**Source data**
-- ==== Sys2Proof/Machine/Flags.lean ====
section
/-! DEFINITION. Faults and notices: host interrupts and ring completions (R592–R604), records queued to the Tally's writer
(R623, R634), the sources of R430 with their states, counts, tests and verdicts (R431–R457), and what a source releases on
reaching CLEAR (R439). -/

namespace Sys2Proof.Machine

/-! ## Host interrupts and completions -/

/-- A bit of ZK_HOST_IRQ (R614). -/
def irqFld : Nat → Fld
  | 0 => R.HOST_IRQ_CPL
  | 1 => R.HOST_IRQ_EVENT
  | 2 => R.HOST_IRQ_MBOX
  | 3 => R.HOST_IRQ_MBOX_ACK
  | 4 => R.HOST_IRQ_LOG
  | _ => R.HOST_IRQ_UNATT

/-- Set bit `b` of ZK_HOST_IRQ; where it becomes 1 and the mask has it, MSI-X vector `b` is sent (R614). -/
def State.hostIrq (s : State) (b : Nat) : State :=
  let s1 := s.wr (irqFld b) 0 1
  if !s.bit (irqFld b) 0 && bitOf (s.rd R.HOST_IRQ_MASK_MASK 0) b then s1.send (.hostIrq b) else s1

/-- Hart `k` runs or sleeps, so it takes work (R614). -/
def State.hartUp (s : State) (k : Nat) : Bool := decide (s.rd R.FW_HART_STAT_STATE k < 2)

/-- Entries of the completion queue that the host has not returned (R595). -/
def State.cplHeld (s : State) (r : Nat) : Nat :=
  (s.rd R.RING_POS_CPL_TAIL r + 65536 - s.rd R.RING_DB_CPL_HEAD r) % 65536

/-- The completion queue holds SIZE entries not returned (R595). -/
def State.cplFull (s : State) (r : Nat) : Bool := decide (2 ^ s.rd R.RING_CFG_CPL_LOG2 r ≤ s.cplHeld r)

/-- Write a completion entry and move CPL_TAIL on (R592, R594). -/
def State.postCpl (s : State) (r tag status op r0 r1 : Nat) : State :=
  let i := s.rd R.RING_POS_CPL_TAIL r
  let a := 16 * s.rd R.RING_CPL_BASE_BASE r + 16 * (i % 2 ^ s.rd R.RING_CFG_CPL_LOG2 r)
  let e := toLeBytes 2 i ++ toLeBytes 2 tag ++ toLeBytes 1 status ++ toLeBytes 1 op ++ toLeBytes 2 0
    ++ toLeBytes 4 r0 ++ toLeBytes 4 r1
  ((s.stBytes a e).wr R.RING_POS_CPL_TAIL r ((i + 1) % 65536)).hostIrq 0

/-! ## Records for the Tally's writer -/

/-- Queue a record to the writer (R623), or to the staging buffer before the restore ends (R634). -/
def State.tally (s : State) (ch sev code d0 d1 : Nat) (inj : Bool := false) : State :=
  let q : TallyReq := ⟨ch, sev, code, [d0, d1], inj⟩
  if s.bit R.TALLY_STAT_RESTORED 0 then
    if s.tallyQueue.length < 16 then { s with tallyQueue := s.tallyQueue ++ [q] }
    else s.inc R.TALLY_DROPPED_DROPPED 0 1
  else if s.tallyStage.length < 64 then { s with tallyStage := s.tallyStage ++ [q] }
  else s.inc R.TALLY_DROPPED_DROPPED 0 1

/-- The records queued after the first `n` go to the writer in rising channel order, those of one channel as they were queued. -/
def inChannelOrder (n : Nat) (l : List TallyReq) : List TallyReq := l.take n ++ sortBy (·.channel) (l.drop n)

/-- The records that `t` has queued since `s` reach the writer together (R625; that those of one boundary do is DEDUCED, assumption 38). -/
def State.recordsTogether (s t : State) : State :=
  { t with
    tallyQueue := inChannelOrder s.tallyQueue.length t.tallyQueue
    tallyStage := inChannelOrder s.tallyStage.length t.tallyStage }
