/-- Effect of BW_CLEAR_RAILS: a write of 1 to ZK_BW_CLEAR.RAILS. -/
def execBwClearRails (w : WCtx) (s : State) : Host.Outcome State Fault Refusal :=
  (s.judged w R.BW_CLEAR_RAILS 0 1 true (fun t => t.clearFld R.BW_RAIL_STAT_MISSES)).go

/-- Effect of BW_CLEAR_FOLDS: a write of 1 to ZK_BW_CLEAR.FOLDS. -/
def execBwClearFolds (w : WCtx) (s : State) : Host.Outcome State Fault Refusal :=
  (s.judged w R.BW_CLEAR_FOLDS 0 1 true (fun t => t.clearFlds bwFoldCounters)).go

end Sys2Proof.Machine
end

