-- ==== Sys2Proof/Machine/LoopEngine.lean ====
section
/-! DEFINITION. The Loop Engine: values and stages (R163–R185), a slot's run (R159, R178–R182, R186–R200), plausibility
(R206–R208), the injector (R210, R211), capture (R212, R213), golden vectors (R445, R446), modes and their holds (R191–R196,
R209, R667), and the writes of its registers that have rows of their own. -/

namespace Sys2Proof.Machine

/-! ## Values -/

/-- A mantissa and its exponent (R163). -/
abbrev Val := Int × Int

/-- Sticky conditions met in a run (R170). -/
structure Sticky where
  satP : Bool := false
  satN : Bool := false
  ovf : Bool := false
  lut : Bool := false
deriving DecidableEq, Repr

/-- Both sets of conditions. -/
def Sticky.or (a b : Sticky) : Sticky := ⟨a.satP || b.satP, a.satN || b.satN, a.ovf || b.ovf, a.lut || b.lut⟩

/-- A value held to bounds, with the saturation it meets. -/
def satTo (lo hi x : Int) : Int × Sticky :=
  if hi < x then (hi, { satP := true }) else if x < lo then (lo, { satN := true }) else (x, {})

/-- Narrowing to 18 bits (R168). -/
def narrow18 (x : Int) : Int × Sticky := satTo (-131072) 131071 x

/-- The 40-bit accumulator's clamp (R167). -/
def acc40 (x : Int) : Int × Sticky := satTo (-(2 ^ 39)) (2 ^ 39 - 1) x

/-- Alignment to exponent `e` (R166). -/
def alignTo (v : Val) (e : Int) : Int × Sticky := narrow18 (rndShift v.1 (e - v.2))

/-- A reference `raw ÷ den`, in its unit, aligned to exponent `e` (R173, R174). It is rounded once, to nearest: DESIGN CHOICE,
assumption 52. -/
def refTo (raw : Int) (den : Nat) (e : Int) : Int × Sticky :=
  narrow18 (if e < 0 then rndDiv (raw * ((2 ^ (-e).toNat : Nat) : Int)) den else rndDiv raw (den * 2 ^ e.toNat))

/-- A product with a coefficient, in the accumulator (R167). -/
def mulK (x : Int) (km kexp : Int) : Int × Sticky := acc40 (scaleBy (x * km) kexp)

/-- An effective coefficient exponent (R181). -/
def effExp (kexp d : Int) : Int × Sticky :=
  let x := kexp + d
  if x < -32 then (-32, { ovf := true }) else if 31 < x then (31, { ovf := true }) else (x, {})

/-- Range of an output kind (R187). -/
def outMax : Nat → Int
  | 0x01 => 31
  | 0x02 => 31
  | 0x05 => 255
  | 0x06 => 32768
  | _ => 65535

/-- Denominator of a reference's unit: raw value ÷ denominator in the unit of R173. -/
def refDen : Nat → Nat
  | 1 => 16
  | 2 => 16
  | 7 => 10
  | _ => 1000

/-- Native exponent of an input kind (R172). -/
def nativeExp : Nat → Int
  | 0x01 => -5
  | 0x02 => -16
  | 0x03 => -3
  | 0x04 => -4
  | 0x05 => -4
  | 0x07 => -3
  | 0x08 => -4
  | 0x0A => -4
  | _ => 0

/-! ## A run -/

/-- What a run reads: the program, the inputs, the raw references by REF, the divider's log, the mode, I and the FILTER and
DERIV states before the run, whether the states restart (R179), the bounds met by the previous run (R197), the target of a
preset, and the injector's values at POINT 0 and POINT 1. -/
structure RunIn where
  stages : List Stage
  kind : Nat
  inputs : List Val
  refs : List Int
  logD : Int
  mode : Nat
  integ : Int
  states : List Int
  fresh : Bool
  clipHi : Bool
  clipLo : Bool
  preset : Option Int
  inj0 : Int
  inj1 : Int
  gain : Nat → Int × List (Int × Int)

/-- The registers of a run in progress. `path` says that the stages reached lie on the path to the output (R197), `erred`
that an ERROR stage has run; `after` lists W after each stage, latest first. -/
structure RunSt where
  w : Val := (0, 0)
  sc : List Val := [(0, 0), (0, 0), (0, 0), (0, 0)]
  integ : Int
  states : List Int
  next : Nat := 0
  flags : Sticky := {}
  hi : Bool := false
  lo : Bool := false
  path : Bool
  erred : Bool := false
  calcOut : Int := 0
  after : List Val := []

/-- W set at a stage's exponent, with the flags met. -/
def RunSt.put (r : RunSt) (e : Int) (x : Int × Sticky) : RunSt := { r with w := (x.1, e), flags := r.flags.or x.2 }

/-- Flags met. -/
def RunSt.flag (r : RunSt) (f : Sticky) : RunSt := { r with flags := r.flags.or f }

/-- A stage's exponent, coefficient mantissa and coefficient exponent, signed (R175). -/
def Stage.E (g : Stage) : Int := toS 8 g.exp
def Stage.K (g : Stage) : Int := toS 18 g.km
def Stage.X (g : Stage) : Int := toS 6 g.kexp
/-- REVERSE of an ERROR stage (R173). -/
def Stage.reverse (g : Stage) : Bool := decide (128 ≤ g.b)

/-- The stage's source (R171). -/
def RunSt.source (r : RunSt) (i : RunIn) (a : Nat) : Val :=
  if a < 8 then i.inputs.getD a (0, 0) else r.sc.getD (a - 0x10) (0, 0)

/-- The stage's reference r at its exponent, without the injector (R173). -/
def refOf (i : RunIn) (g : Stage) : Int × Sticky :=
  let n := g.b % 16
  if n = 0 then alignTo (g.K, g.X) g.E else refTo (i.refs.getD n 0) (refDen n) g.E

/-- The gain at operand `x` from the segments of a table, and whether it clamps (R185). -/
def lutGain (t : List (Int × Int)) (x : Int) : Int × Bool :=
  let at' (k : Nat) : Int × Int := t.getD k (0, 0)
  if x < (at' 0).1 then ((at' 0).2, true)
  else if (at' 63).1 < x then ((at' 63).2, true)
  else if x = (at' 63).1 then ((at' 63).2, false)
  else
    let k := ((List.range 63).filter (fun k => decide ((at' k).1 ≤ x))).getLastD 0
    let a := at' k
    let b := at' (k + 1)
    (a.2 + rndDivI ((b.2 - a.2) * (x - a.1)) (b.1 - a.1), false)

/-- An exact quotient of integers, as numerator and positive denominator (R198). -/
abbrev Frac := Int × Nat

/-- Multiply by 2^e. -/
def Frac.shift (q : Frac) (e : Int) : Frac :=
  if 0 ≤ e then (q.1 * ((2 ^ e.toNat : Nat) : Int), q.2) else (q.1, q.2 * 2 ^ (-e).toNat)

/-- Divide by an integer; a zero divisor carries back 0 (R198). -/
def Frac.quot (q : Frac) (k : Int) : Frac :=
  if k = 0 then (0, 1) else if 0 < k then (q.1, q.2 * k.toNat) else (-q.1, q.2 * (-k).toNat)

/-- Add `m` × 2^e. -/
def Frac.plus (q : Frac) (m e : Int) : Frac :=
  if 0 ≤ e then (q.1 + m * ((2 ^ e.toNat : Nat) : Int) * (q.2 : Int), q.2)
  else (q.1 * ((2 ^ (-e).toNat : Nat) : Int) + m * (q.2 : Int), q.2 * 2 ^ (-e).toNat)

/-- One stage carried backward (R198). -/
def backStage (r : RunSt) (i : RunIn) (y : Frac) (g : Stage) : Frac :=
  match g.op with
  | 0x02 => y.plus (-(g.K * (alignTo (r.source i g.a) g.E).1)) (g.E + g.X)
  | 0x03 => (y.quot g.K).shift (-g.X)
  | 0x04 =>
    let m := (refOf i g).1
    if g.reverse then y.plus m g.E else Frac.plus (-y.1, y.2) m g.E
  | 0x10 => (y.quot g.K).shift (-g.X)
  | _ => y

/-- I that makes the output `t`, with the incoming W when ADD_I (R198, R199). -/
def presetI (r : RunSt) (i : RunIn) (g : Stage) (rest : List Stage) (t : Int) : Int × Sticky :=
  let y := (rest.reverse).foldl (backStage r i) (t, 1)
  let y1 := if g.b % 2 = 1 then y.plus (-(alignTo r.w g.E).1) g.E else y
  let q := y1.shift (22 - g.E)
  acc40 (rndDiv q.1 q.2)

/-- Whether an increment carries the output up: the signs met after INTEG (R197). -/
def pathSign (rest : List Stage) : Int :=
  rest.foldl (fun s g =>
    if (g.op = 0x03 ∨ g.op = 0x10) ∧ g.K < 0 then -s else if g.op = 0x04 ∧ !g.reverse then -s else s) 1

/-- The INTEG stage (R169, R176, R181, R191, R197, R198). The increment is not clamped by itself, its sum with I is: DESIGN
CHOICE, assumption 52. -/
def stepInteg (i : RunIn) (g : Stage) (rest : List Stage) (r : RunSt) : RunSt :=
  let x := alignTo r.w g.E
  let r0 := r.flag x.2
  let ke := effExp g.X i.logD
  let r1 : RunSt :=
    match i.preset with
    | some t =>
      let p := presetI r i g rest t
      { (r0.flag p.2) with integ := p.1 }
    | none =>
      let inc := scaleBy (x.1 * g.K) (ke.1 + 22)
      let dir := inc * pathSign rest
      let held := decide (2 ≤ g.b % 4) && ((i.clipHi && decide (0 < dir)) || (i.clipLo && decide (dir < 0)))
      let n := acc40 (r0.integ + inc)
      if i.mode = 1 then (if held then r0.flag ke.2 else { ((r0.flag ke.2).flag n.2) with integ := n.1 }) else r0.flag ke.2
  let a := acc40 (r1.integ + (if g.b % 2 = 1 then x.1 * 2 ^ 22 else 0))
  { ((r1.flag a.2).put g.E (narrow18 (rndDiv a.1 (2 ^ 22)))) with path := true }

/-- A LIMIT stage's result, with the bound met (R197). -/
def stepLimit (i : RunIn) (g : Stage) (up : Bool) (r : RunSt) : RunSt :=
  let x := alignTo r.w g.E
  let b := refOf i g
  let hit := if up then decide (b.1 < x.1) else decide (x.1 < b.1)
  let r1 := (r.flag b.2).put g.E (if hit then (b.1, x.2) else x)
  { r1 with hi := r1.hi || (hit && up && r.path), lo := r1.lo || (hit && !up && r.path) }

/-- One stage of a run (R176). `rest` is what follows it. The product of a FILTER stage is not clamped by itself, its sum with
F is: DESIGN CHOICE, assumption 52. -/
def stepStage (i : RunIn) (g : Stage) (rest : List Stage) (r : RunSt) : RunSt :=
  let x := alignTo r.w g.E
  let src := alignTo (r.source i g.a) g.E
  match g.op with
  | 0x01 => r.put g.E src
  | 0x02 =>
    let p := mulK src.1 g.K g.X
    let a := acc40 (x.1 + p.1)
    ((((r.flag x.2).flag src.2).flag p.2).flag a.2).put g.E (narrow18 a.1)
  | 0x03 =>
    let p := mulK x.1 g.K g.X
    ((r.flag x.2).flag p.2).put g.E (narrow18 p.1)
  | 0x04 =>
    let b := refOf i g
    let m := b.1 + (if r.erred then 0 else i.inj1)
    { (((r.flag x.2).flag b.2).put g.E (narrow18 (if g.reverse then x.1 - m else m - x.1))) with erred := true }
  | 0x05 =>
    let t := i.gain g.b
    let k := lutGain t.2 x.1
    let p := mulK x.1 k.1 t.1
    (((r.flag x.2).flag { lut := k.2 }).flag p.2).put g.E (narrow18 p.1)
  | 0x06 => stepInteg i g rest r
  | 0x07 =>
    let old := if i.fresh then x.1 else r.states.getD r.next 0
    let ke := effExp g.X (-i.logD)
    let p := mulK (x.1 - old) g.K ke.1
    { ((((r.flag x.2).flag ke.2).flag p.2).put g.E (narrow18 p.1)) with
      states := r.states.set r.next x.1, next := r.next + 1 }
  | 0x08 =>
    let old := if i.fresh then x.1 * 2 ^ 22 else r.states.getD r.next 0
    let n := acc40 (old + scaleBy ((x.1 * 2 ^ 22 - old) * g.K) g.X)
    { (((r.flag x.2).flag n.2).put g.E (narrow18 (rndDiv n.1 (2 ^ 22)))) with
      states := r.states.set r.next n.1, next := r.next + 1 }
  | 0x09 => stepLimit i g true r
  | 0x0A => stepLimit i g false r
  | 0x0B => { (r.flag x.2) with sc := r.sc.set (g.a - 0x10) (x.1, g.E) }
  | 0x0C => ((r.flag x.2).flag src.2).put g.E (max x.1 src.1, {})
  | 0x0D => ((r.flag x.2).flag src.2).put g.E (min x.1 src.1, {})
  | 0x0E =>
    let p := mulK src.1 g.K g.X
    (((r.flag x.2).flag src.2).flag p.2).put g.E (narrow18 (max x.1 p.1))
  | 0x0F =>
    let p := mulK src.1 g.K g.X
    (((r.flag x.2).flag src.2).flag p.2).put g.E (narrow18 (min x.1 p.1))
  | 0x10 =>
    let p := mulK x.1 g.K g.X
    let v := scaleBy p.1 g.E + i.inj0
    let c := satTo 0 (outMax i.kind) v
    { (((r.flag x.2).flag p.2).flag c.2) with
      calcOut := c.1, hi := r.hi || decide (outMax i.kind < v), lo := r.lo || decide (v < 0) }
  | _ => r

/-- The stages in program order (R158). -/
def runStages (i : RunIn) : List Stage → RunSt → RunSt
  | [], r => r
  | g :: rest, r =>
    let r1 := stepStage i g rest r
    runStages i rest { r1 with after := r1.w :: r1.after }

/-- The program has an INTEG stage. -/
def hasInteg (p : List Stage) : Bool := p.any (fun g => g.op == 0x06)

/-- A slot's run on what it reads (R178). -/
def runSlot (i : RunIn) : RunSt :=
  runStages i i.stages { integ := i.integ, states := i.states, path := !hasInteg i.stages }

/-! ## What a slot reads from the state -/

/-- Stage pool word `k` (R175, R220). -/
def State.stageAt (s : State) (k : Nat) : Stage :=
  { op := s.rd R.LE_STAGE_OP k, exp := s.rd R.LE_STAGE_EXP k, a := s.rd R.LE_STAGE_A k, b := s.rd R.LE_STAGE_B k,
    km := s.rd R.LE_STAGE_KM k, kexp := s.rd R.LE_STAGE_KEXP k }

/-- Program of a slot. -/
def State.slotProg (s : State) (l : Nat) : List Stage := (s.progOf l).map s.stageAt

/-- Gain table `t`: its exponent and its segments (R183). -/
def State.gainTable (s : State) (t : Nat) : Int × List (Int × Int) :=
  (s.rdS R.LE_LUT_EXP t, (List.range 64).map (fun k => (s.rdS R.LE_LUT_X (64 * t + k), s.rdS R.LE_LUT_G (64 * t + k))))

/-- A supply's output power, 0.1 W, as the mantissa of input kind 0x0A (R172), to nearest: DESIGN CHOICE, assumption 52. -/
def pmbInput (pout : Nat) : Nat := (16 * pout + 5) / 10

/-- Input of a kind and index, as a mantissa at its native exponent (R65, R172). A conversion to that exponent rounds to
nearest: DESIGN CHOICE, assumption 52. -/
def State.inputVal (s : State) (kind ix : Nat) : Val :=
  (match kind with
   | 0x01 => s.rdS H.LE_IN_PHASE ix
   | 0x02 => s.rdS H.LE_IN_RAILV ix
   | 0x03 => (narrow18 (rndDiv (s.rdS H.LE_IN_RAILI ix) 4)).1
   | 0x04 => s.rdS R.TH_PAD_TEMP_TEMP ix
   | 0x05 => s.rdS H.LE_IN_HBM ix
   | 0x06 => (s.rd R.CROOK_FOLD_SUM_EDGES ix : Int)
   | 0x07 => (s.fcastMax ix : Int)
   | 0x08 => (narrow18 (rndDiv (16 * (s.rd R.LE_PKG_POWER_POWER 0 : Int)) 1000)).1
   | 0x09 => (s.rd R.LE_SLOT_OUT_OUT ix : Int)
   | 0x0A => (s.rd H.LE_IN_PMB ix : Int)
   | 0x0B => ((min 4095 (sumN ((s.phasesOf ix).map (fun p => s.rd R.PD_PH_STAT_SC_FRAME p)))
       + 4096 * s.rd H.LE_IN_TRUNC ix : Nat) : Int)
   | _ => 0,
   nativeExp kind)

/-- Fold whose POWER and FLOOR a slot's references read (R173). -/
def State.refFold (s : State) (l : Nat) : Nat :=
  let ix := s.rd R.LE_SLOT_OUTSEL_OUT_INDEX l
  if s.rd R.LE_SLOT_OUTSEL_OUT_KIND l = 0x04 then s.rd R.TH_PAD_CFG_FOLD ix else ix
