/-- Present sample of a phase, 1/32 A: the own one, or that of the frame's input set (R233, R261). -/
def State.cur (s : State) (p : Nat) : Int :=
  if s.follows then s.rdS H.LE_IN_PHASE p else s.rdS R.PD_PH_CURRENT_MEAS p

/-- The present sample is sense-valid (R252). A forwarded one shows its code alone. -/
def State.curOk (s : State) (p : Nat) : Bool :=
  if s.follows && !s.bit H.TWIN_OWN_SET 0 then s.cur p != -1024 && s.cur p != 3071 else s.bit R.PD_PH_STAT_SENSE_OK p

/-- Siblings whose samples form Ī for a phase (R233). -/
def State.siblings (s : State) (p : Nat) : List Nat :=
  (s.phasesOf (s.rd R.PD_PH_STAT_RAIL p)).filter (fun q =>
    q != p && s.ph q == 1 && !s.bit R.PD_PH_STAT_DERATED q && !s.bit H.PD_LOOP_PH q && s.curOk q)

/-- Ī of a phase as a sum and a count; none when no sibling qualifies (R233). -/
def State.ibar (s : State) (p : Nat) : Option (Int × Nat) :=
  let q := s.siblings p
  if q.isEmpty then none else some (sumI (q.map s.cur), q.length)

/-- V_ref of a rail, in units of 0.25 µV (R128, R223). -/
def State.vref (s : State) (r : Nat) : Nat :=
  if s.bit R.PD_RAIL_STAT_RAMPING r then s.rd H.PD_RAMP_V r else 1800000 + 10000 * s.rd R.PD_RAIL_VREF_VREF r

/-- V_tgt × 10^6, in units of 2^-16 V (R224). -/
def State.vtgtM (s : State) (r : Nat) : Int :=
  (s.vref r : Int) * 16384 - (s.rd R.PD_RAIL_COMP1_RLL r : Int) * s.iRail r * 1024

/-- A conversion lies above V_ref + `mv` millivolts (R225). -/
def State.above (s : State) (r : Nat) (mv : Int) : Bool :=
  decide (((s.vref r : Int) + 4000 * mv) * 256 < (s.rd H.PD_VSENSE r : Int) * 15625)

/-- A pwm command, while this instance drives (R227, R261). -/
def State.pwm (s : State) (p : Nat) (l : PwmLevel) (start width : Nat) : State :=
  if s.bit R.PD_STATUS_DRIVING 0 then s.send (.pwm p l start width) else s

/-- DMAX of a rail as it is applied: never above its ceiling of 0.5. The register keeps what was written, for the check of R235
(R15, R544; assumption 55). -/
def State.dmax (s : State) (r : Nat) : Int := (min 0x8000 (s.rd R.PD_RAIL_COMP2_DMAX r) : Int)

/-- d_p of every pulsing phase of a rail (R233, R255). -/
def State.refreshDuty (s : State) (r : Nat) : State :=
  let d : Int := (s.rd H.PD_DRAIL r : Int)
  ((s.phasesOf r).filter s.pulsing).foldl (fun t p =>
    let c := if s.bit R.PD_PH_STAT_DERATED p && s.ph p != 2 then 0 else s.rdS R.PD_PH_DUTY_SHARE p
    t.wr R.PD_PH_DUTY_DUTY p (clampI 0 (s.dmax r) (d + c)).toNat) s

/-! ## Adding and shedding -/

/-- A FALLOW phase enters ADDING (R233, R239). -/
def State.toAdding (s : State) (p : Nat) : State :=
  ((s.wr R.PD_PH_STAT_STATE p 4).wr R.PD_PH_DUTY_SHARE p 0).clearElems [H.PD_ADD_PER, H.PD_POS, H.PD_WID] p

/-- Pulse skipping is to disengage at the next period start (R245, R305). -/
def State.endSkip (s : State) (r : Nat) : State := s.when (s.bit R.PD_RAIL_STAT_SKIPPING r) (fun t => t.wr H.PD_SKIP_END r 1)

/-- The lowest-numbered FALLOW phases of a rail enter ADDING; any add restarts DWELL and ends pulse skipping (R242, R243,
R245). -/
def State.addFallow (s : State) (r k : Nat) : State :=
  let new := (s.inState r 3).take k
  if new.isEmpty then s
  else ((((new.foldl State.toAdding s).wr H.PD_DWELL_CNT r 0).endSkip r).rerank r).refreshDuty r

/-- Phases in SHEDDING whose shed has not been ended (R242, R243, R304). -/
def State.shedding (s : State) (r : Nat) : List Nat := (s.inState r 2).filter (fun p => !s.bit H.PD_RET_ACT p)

**Problem**
A verbatim transcription is needed of the lines above, starting at the line with "its unit, aligned" and ending at the line with "let x := kexp + d", both included, and of nothing else.

**Answer to the exercise**
/-- A reference `raw ÷ den`, in its unit, aligned to exponent `e` (R173, R174). It is rounded once, to nearest: DESIGN CHOICE,
assumption 52. -/
def refTo (raw : Int) (den : Nat) (e : Int) : Int × Sticky :=
  narrow18 (if e < 0 then rndDiv (raw * ((2 ^ (-e).toNat : Nat) : Int)) den else rndDiv raw (den * 2 ^ e.toNat))

/-- A product with a coefficient, in the accumulator (R167). -/
def mulK (x : Int) (km kexp : Int) : Int × Sticky := acc40 (scaleBy (x * km) kexp)

/-- An effective coefficient exponent (R181). -/
def effExp (kexp d : Int) : Int × Sticky :=
  let x := kexp + d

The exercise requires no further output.